- Soviet Union theatrical release poster
- Directed by: Georgy Natanson
- Written by: Nikolai Krivomazov Georgy Natanson David Markish
- Produced by: Victor Freilich Victor Zolotarev
- Starring: Ivars Kalniņš Igor Bochkin Anna Samokhina
- Cinematography: Vadim Semenovykh
- Music by: Eugen Doga
- Production company: Gorky Film Studios
- Distributed by: Gorky Film Studios (Soviet Union)
- Release date: 26 April 1990;
- Running time: 105 minutes
- Country: Soviet Union
- Language: Russian

= Frenzied Bus =

Frenzied Bus (Взбесившийся автобус) is a 1990 Soviet crime film.
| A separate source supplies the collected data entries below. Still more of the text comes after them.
-- ==== Sys2Proof/Machine/Alu.lean ====
section
/-! DEFINITION. Register load, arithmetic, logic, shift and random instructions (`42_alu.md`). Where a rule lists a `VF`
write and a `V[x]` write, the second reads the registers as the first left them (rules R10, R169; log entry 7). -/

namespace Sys2Proof.Machine

/-- `6xkk` (rule R170). -/
def execLdImm (x : Nibble) (kk : Byte) (s : State) : Host.Outcome State Fault Refusal :=
  .next (s.setV x kk)

/-- `7xkk` (rule R171): no flag. -/
def execAddImm (x : Nibble) (kk : Byte) (s : State) : Host.Outcome State Fault Refusal :=
  .next (s.setV x (s.readV x + kk))

/-- `8xy0` (rule R174). -/
def execLdReg (x y : Nibble) (s : State) : Host.Outcome State Fault Refusal :=
  .next (s.setV x (s.readV y))

/-- `8xy1` (rule R175): no flag. -/
def execOrReg (x y : Nibble) (s : State) : Host.Outcome State Fault Refusal :=
  .next (s.setV x (s.readV x ||| s.readV y))

/-- `8xy2` (rule R176): no flag. -/
def execAndReg (x y : Nibble) (s : State) : Host.Outcome State Fault Refusal :=
  .next (s.setV x (s.readV x &&& s.readV y))

/-- `8xy3` (rule R177): no flag. -/
def execXorReg (x y : Nibble) (s : State) : Host.Outcome State Fault Refusal :=
  .next (s.setV x (s.readV x ^^^ s.readV y))

/-- `8xy4` (rule R178): the sum is taken before any write. -/
def execAddReg (x y : Nibble) (s : State) : Host.Outcome State Fault Refusal :=
  .next ((s.setVF (carryFlag (s.readV x) (s.readV y))).setV x (s.readV x + s.readV y))

/-- `V[x] <- (V[x] - V[y]) mod 256` on the state the flag write left (rule R179). -/
def State.subInto (s : State) (x y : Nibble) : State := s.setV x (s.readV x - s.readV y)

/-- `8xy5` (rule R179). -/
def execSub (x y : Nibble) (s : State) : Host.Outcome State Fault Refusal :=
  .next ((s.setVF (greaterFlag (s.readV x) (s.readV y))).subInto x y)

/-- `V[x] <- V[x] >> 1`, bit 7 becomes 0 (rule R180). -/
def State.shrInto (s : State) (x : Nibble) : State := s.setV x (s.readV x >>> 1)

/-- `8xy6` (rule R180): the value shifted is `V[x]`, never `V[y]`. -/
def execShr (x : Nibble) (s : State) : Host.Outcome State Fault Refusal :=
  .next ((s.setVF (shrFlag (s.readV x))).shrInto x)

/-- `V[x] <- (V[y] - V[x]) mod 256` on the state the flag write left (rule R181). -/
def State.subnInto (s : State) (x y : Nibble) : State := s.setV x (s.readV y - s.readV x)

/-- `8xy7` (rule R181). -/
def execSubn (x y : Nibble) (s : State) : Host.Outcome State Fault Refusal :=
  .next ((s.setVF (greaterFlag (s.readV y) (s.readV x))).subnInto x y)

/-- `V[x] <- (V[x] << 1) mod 256` (rule R182). -/
def State.shlInto (s : State) (x : Nibble) : State := s.setV x (s.readV x <<< 1)

/-- `8xyE` (rule R182). -/
def execShl (x : Nibble) (s : State) : Host.Outcome State Fault Refusal :=
  .next ((s.setVF (shlFlag (s.readV x))).shlInto x)

/-- `Cxkk` (rule R184): one byte is drawn. -/
def execRnd (x : Nibble) (kk : Byte) (s : State) : Host.Outcome State Fault Refusal :=
  .next (s.afterDraw.setV x (s.nextRandom &&& kk))

end Sys2Proof.Machine
end

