theorem KeepsAllBut.trans {ps : List Part} {s t u : State} (h : KeepsAllBut ps s t) (h' : KeepsAllBut ps t u) :
    KeepsAllBut ps s u := fun p hp => Part.same_trans (h p hp) (h' p hp)

/-- Two updates in a row, each inside the parts named. -/
theorem KeepsAllBut.trans_of_subset {ps qs rs : List Part} {s t u : State} (h : KeepsAllBut ps s t)
    (h' : KeepsAllBut qs t u) (hps : ps ⊆ rs) (hqs : qs ⊆ rs) : KeepsAllBut rs s u :=
  (h.mono hps).trans (h'.mono hqs)

/-! ### The frame of each update -/

theorem State.setV_keeps (s : State) (x : Nibble) (b : Byte) : KeepsAllBut [.registers] s (s.setV x b) := by
  intro p hp
  cases p <;> simp_all [Part.same]

theorem State.setVF_keeps (s : State) (b : Byte) : KeepsAllBut [.registers] s (s.setVF b) := s.setV_keeps 15#4 b

theorem State.loadRegs_keeps (s : State) (m : Nat) : KeepsAllBut [.registers] s (s.loadRegs m) := by
  intro p hp
  cases p <;> simp_all [Part.same]

theorem State.setI_keeps (s : State) (w : Word) : KeepsAllBut [.index] s (s.setI w) := by
  intro p hp
  cases p <;> simp_all [Part.same]

theorem State.setPc_keeps (s : State) (w : Word) : KeepsAllBut [.pc] s (s.setPc w) := by
  intro p hp
  cases p <;> simp_all [Part.same]

theorem State.push_keeps (s : State) (w : Word) (h : s.sp.val < 16) : KeepsAllBut [.stack] s (s.push w h) := by
  intro p hp
  cases p <;> simp_all [Part.same]

theorem State.pop_keeps (s : State) (h : 0 < s.sp.val) : KeepsAllBut [.stack] s (s.pop h) := by
  intro p hp
  cases p <;> simp_all [Part.same]

theorem State.setDisplay_keeps (s : State) (d : Display) : KeepsAllBut [.display] s (s.setDisplay d) := by
  intro p hp
  cases p <;> simp_all [Part.same]

theorem State.setKey_keeps (s : State) (c : Nibble) (b : Bool) : KeepsAllBut [.keypad] s (s.setKey c b) := by
  intro p hp
  cases p <;> simp_all [Part.same]

theorem State.setDt_keeps (s : State) (b : Byte) : KeepsAllBut [.delayTimer] s (s.setDt b) := by
  intro p hp
  cases p <;> simp_all [Part.same]

theorem State.setSt_keeps (s : State) (b : Byte) : KeepsAllBut [.soundTimer] s (s.setSt b) := by
  intro p hp
  cases p <;> simp_all [Part.same]

theorem State.tick_keeps (s : State) : KeepsAllBut [.delayTimer, .soundTimer] s s.tick := by
  intro p hp
  cases p <;> simp_all [Part.same]

theorem State.setRun_keeps (s : State) (r : RunState) : KeepsAllBut [.runState] s (s.setRun r) := by
  intro p hp
  cases p <;> simp_all [Part.same]

theorem State.setMem_keeps (s : State) (m : Memory) : KeepsAllBut [.memory] s (s.setMem m) := by
  intro p hp
  cases p <;> simp_all [Part.same]

theorem State.raise_keeps (s : State) (c : Cause) (w : Option Word) (pc : Word) (n : Option Nat) :
    KeepsAllBut [.fault] s (s.raise c w pc n) := by
  intro p hp
  cases p <;> simp_all [Part.same]

theorem State.raiseIn_keeps (s : State) (i : Instr) (c : Cause) (n : Option Nat) :
    KeepsAllBut [.fault] s (s.raiseIn i c n) := s.raise_keeps c _ _ n

theorem State.setSlots_keeps (s : State) (k : Option Nat) : KeepsAllBut [.schedule] s (s.setSlots k) := by
  intro p hp
  cases p <;> simp_all [Part.same]

theorem State.setInputs_keeps (s : State) (es : List HostEvent) : KeepsAllBut [.schedule] s (s.setInputs es) := by
  intro p hp
  cases p <;> simp_all [Part.same]

theorem State.afterDraw_readKey (s : State) (c : Nibble) : s.afterDraw.readKey c = s.readKey c := by
  simp [State.readKey]

theorem State.afterDraw_keeps (s : State) : KeepsAllBut [.random] s s.afterDraw := by
  intro p hp
  cases p <;> simp_all [Part.same, State.afterDraw_readKey]

/-! ### Registers -/

theorem KeepsRegsBut.of_keepsAllBut {ps : List Part} (rs : List Nibble) {s t : State} (h : KeepsAllBut ps s t)
    (hps : Part.registers ∉ ps) : KeepsRegsBut rs s t := fun r _ => h .registers hps r

theorem State.setV_keepsRegs (s : State) (x : Nibble) (b : Byte) : KeepsRegsBut [x] s (s.setV x b) :=
  fun _ hr => s.readV_setV_other (fun h => hr (List.mem_singleton.2 h)) b

/-- The flag write and the write of the destination after it. -/
theorem State.setVF_setV_keepsRegs (s : State) (x : Nibble) (flag b : Byte) :
    KeepsRegsBut [x, 15] s ((s.setVF flag).setV x b) := by
  intro r hr
  obtain ⟨hx, hf⟩ : r ≠ x ∧ r ≠ 15 := by simpa using hr
  rw [State.readV_setV_other _ hx]
  exact s.readV_setV_other hf flag

theorem State.setVF_setV_keeps (s : State) (x : Nibble) (flag b : Byte) :
    KeepsAllBut [.registers] s ((s.setVF flag).setV x b) :=
  (s.setVF_keeps flag).trans ((s.setVF flag).setV_keeps x b)

end Sys2Proof.Machine
end

section
/-! PROOFS. What the body of an instruction can do: the check it makes, the fault the check raises, and the frame of a
body whose check passes (`40_step_and_cycle.md` rule R124, `60_exceptions.md` rule R262). -/

namespace Sys2Proof.Machine

/-! ### Checks -/

/-- The check in the body of an instruction: the cause and the extra value of the fault it raises, if it raises one
(rules R151, R153, R199, R240, R241). -/
def faultOf (i : Instr) (s : State) : Option (Cause × Option Nat) :=
  match i with
  | .ret => if s.sp.val = 0 then some (.stackUnderflow, none) else none
  | .call _ => if s.sp.val = 16 then some (.stackOverflow, none) else none
  | .drw _ _ n => if s.spriteFits n.toNat then none else some (.memoryOutOfBounds, some s.lowestOutside)
  | .ldB _ => if s.spanFits 2 then none else some (.memoryOutOfBounds, some s.lowestOutside)
  | .ldMemVx x => if s.spanFits (s.readV x).toNat then none else some (.memoryOutOfBounds, some s.lowestOutside)
  | .ldVxMem x => if s.spanFits (loadLast (s.readV x)) then none else some (.memoryOutOfBounds, some s.lowestOutside)
  | .skp x | .sknp x =>
    if 15 < (s.readV x).toNat then some (.keyIndexOutOfRange, some (s.readV x).toNat) else none
  | _ => none

/-- A body whose check fails raises, and does nothing else. -/
theorem exec_of_faultOf_some {i : Instr} {s : State} {c : Cause} {n : Option Nat} (h : faultOf i s = some (c, n)) :
    exec i s = .next (s.raiseIn i c n) := by
  cases i <;> simp only [faultOf, reduceCtorEq, Option.ite_none_left_eq_some, Option.ite_none_right_eq_some,
    Option.some.injEq, Prod.mk.injEq] at h
  all_goals obtain ⟨hcheck, rfl, rfl⟩ := h
  case ret => exact exec_ret_of_empty hcheck
  case call nnn => exact exec_call_of_full nnn hcheck
  case drw => rw [exec_drw, if_neg hcheck]
  case skp => rw [exec_skp, if_pos hcheck]
  case sknp => rw [exec_sknp, if_pos hcheck]
  case ldB => rw [exec_ldB, if_neg hcheck]
  case ldMemVx => rw [exec_ldMemVx, if_neg hcheck]
  case ldVxMem => rw [exec_ldVxMem, if_neg hcheck]

/-! ### Bodies whose check passes -/

theorem pos_of_faultOf_ret {s : State} (h : faultOf .ret s = none) : 0 < s.sp.val := by
  simpa [faultOf, Nat.pos_iff_ne_zero] using h

theorem lt_of_faultOf_call {nnn : Addr12} {s : State} (h : faultOf (.call nnn) s = none) : s.sp.val < 16 := by
  simp [faultOf] at h
  omega

theorem fits_of_faultOf_drw {x y n : Nibble} {s : State} (h : faultOf (.drw x y n) s = none) :
    s.spriteFits n.toNat = true := by
  simpa [faultOf] using h

theorem code_of_faultOf_skp {x : Nibble} {s : State} (h : faultOf (.skp x) s = none) : (s.readV x).toNat ≤ 15 := by
  simpa [faultOf] using h

theorem code_of_faultOf_sknp {x : Nibble} {s : State} (h : faultOf (.sknp x) s = none) : (s.readV x).toNat ≤ 15 :=
  code_of_faultOf_skp h

theorem fits_of_faultOf_ldB {x : Nibble} {s : State} (h : faultOf (.ldB x) s = none) : s.spanFits 2 = true := by
  simpa [faultOf] using h

theorem fits_of_faultOf_ldMemVx {x : Nibble} {s : State} (h : faultOf (.ldMemVx x) s = none) :
    s.spanFits (s.readV x).toNat = true := by
  simpa [faultOf] using h

theorem fits_of_faultOf_ldVxMem {x : Nibble} {s : State} (h : faultOf (.ldVxMem x) s = none) :
    s.spanFits (loadLast (s.readV x)) = true := by
  simpa [faultOf] using h

theorem exec_ret_of_pos {s : State} (h : 0 < s.sp.val) : exec .ret s = .next ((s.pop h).setPc (s.top h)) := by
  rw [exec_ret, dif_pos h]

theorem exec_drw_of_fits (x y : Nibble) {n : Nibble} {s : State} (h : s.spriteFits n.toNat = true) :
    exec (.drw x y n) s = .next ((s.setDisplay (s.drawn (s.readV x) (s.readV y) n.toNat).1).setVF
      (collisionFlag (s.drawn (s.readV x) (s.readV y) n.toNat).2)) := by
  rw [exec_drw, if_pos h]

theorem exec_skp_of_le {x : Nibble} {s : State} (h : (s.readV x).toNat ≤ 15) :
    exec (.skp x) s = .next (s.setPc (if s.readKey ((s.readV x).setWidth 4) then s.pc + 2#16 else s.pc)) := by
  rw [exec_skp, if_neg (by omega)]

theorem exec_sknp_of_le {x : Nibble} {s : State} (h : (s.readV x).toNat ≤ 15) :
    exec (.sknp x) s = .next (s.setPc (if s.readKey ((s.readV x).setWidth 4) then s.pc else s.pc + 2#16)) := by
  rw [exec_sknp, if_neg (by omega)]

theorem exec_ldB_of_fits (x : Nibble) {s : State} (h : s.spanFits 2 = true) :
    exec (.ldB x) s = .next (s.setMem (s.mem.writeBytes s.i.toNat (bcdDigits (s.readV x)))) := by
  rw [exec_ldB, if_pos h]

theorem exec_ldMemVx_of_fits {x : Nibble} {s : State} (h : s.spanFits (s.readV x).toNat = true) :
    exec (.ldMemVx x) s =
      .next (s.setMem (s.mem.writeBytes s.i.toNat (s.dumpBytes (s.readV x).toNat))) := by
  rw [exec_ldMemVx, if_pos h]

theorem exec_ldVxMem_of_fits {x : Nibble} {s : State} (h : s.spanFits (loadLast (s.readV x)) = true) :
    exec (.ldVxMem x) s = .next (s.loadRegs (loadLast (s.readV x))) := by
  rw [exec_ldVxMem, if_pos h]

/-! ### The frame of a body -/

/-- What a body writes when its check passes: the parts its rule names, without the latch. -/
def partsChanged (i : Instr) : List Part := (partsWritten i).filter (· ≠ .fault)

/-- Memory after is memory before with bytes, possibly none, stored from `I` on. -/
def StoresFromI (s t : State) : Prop := ∃ bs, t.mem = s.mem.writeBytes s.i.toNat bs

theorem StoresFromI.of_mem_eq {s t : State} (h : t.mem = s.mem) : StoresFromI s t := ⟨[], h⟩

theorem StoresFromI.wf {s t : State} (h : StoresFromI s t) (hm : s.mem.wf) : t.mem.wf := by
  obtain ⟨bs, hbs⟩ := h
  rw [hbs]
  exact Memory.wf_writeBytes hm _ bs

/-- A body answers a state inside its frame. -/
def AnswersWithin (i : Instr) (s : State) (ps : List Part) (rs : List Nibble) : Prop :=
  ∃ t, exec i s = .next t ∧ KeepsAllBut ps s t ∧ KeepsRegsBut rs s t ∧ StoresFromI s t

/-- A body that writes registers and not memory. -/
theorem AnswersWithin.of_keepsRegs {i : Instr} {s t : State} {ps : List Part} {rs : List Nibble}
    (he : exec i s = .next t) (hk : KeepsAllBut ps s t) (hr : KeepsRegsBut rs s t) (hm : t.mem = s.mem) :
    AnswersWithin i s ps rs := ⟨t, he, hk, hr, .of_mem_eq hm⟩

/-- A body that writes no register. -/
theorem AnswersWithin.of_keeps {i : Instr} {s t : State} {ps : List Part} {rs : List Nibble}
    (he : exec i s = .next t) (hk : KeepsAllBut ps s t) (hps : ps.contains .registers = false)
    (hm : StoresFromI s t) : AnswersWithin i s ps rs :=
  ⟨t, he, hk, .of_keepsAllBut rs hk (by simpa using hps), hm⟩

theorem AnswersWithin.of_setV {i : Instr} {s : State} {x : Nibble} {b : Byte} (he : exec i s = .next (s.setV x b)) :
    AnswersWithin i s [.registers] [x] := .of_keepsRegs he (s.setV_keeps x b) (s.setV_keepsRegs x b) rfl

/-- A body that writes the flag and then its destination. -/
theorem AnswersWithin.of_setVF_setV {i : Instr} {s : State} {x : Nibble} {flag b : Byte}
    (he : exec i s = .next ((s.setVF flag).setV x b)) : AnswersWithin i s [.registers] [x, 15] :=
  .of_keepsRegs he (s.setVF_setV_keeps x flag b) (s.setVF_setV_keepsRegs x flag b) rfl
The story is based on real events that occurred on 1 December 1988, when there was a hijacking of a bus with children in Ordzhonikidze.

== Plot ==
The events of the film take place in 1988 in the city of Ordzhonikidze (now Vladikavkaz). Pavel Melkoyants (played by Igor Bochkin) and his accomplice Jafar hijack a passenger bus from the city's bus station. As they drive away, they come across a group of schoolchildren, who have just finished a field trip, and invite them onto the bus, taking them and their teacher hostage. The criminals are unaware that the hijacking is quickly reported over the police radio, though the authorities are not yet aware that children are involved. The hijacked bus is soon spotted by local KGB officers who overhear the radio transmission in their official car. The hijackers continue driving, and as they pass through a square in front of the local executive committee building, they open fire on a trailing "Volga" car, seriously wounding the driver.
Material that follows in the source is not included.